**TASK:**
Return the full listing, keeping every line exactly as it is.

________________

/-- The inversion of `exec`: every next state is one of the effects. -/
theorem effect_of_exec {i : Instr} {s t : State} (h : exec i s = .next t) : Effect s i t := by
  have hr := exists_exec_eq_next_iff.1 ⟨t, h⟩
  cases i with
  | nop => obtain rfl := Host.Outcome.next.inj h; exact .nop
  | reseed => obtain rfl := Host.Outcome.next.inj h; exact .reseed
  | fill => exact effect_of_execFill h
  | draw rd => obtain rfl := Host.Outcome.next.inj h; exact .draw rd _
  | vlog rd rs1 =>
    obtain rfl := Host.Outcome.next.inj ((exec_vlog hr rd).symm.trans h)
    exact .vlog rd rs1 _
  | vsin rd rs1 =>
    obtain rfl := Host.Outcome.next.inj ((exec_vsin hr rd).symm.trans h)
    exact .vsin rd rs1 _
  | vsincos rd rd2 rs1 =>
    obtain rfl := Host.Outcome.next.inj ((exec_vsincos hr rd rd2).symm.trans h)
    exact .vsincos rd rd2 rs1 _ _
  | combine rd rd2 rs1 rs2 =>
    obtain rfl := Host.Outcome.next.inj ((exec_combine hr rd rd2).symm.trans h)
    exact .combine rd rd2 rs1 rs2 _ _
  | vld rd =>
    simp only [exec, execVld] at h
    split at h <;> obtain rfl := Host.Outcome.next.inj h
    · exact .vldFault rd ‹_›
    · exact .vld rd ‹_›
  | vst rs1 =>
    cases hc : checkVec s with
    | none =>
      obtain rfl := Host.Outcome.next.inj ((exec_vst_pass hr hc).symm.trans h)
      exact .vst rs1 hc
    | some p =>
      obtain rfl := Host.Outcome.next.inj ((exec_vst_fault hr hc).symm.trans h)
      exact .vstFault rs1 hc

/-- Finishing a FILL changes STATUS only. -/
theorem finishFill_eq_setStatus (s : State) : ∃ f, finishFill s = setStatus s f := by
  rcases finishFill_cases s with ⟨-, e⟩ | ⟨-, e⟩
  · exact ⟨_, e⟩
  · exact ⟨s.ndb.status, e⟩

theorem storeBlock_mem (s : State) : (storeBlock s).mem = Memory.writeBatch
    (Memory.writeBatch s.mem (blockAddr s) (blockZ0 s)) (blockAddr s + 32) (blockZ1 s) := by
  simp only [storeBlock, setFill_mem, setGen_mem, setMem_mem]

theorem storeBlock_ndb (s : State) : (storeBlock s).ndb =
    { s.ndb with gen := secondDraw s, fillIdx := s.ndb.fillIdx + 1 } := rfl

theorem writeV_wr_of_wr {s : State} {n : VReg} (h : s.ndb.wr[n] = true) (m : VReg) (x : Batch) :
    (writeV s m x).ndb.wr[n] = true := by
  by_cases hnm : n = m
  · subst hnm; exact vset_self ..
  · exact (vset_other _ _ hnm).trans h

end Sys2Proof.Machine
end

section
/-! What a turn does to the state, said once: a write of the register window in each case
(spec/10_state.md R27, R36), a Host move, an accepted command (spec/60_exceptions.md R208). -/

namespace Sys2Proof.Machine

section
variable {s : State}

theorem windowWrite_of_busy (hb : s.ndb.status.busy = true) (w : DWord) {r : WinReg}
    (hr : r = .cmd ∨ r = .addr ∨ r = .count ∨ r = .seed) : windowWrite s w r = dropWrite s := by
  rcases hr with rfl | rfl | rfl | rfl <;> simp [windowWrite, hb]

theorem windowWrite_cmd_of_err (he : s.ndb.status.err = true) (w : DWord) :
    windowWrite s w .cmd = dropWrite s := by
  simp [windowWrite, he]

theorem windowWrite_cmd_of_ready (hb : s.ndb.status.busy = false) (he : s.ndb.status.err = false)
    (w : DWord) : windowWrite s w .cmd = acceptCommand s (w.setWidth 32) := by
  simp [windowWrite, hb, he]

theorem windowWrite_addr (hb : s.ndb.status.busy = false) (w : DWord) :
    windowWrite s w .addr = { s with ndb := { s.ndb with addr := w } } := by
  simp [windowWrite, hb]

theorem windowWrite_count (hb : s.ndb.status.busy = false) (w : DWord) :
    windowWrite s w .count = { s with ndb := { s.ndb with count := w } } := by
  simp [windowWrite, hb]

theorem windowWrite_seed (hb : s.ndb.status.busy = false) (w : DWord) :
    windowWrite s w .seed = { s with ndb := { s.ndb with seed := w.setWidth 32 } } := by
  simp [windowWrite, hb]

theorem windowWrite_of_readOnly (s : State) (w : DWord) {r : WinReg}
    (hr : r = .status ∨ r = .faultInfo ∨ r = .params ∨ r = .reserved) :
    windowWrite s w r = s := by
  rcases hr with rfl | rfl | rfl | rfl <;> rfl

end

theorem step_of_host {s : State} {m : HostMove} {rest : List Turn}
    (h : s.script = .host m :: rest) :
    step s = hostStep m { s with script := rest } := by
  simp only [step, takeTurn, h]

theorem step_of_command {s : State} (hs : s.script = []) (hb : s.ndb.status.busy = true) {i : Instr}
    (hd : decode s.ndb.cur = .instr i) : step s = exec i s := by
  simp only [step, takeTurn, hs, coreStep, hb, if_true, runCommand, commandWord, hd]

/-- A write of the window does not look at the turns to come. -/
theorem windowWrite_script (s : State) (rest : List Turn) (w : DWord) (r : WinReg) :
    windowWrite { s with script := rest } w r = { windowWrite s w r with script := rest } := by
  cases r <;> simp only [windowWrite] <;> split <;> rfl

________________

**WRITTEN SOLUTION:**
/-- The inversion of `exec`: every next state is one of the effects. -/
theorem effect_of_exec {i : Instr} {s t : State} (h : exec i s = .next t) : Effect s i t := by
  have hr := exists_exec_eq_next_iff.1 ⟨t, h⟩
  cases i with
  | nop => obtain rfl := Host.Outcome.next.inj h; exact .nop
  | reseed => obtain rfl := Host.Outcome.next.inj h; exact .reseed
  | fill => exact effect_of_execFill h
  | draw rd => obtain rfl := Host.Outcome.next.inj h; exact .draw rd _
  | vlog rd rs1 =>
    obtain rfl := Host.Outcome.next.inj ((exec_vlog hr rd).symm.trans h)
    exact .vlog rd rs1 _
  | vsin rd rs1 =>
    obtain rfl := Host.Outcome.next.inj ((exec_vsin hr rd).symm.trans h)
    exact .vsin rd rs1 _
  | vsincos rd rd2 rs1 =>
    obtain rfl := Host.Outcome.next.inj ((exec_vsincos hr rd rd2).symm.trans h)
    exact .vsincos rd rd2 rs1 _ _
  | combine rd rd2 rs1 rs2 =>
    obtain rfl := Host.Outcome.next.inj ((exec_combine hr rd rd2).symm.trans h)
    exact .combine rd rd2 rs1 rs2 _ _
  | vld rd =>
    simp only [exec, execVld] at h
    split at h <;> obtain rfl := Host.Outcome.next.inj h
    · exact .vldFault rd ‹_›
    · exact .vld rd ‹_›
  | vst rs1 =>
    cases hc : checkVec s with
    | none =>
      obtain rfl := Host.Outcome.next.inj ((exec_vst_pass hr hc).symm.trans h)
      exact .vst rs1 hc
    | some p =>
      obtain rfl := Host.Outcome.next.inj ((exec_vst_fault hr hc).symm.trans h)
      exact .vstFault rs1 hc

/-- Finishing a FILL changes STATUS only. -/
theorem finishFill_eq_setStatus (s : State) : ∃ f, finishFill s = setStatus s f := by
  rcases finishFill_cases s with ⟨-, e⟩ | ⟨-, e⟩
  · exact ⟨_, e⟩
  · exact ⟨s.ndb.status, e⟩

theorem storeBlock_mem (s : State) : (storeBlock s).mem = Memory.writeBatch
    (Memory.writeBatch s.mem (blockAddr s) (blockZ0 s)) (blockAddr s + 32) (blockZ1 s) := by
  simp only [storeBlock, setFill_mem, setGen_mem, setMem_mem]

theorem storeBlock_ndb (s : State) : (storeBlock s).ndb =
    { s.ndb with gen := secondDraw s, fillIdx := s.ndb.fillIdx + 1 } := rfl

theorem writeV_wr_of_wr {s : State} {n : VReg} (h : s.ndb.wr[n] = true) (m : VReg) (x : Batch) :
    (writeV s m x).ndb.wr[n] = true := by
  by_cases hnm : n = m
  · subst hnm; exact vset_self ..
  · exact (vset_other _ _ hnm).trans h

end Sys2Proof.Machine
end

section
/-! What a turn does to the state, said once: a write of the register window in each case
(spec/10_state.md R27, R36), a Host move, an accepted command (spec/60_exceptions.md R208). -/

namespace Sys2Proof.Machine

section
variable {s : State}

theorem windowWrite_of_busy (hb : s.ndb.status.busy = true) (w : DWord) {r : WinReg}
    (hr : r = .cmd ∨ r = .addr ∨ r = .count ∨ r = .seed) : windowWrite s w r = dropWrite s := by
  rcases hr with rfl | rfl | rfl | rfl <;> simp [windowWrite, hb]

theorem windowWrite_cmd_of_err (he : s.ndb.status.err = true) (w : DWord) :
    windowWrite s w .cmd = dropWrite s := by
  simp [windowWrite, he]

theorem windowWrite_cmd_of_ready (hb : s.ndb.status.busy = false) (he : s.ndb.status.err = false)
    (w : DWord) : windowWrite s w .cmd = acceptCommand s (w.setWidth 32) := by
  simp [windowWrite, hb, he]

theorem windowWrite_addr (hb : s.ndb.status.busy = false) (w : DWord) :
    windowWrite s w .addr = { s with ndb := { s.ndb with addr := w } } := by
  simp [windowWrite, hb]

theorem windowWrite_count (hb : s.ndb.status.busy = false) (w : DWord) :
    windowWrite s w .count = { s with ndb := { s.ndb with count := w } } := by
  simp [windowWrite, hb]

theorem windowWrite_seed (hb : s.ndb.status.busy = false) (w : DWord) :
    windowWrite s w .seed = { s with ndb := { s.ndb with seed := w.setWidth 32 } } := by
  simp [windowWrite, hb]

theorem windowWrite_of_readOnly (s : State) (w : DWord) {r : WinReg}
    (hr : r = .status ∨ r = .faultInfo ∨ r = .params ∨ r = .reserved) :
    windowWrite s w r = s := by
  rcases hr with rfl | rfl | rfl | rfl <;> rfl

end

theorem step_of_host {s : State} {m : HostMove} {rest : List Turn}
    (h : s.script = .host m :: rest) :
    step s = hostStep m { s with script := rest } := by
  simp only [step, takeTurn, h]

theorem step_of_command {s : State} (hs : s.script = []) (hb : s.ndb.status.busy = true) {i : Instr}
    (hd : decode s.ndb.cur = .instr i) : step s = exec i s := by
  simp only [step, takeTurn, hs, coreStep, hb, if_true, runCommand, commandWord, hd]

/-- A write of the window does not look at the turns to come. -/
theorem windowWrite_script (s : State) (rest : List Turn) (w : DWord) (r : WinReg) :
    windowWrite { s with script := rest } w r = { windowWrite s w r with script := rest } := by
  cases r <;> simp only [windowWrite] <;> split <;> rfl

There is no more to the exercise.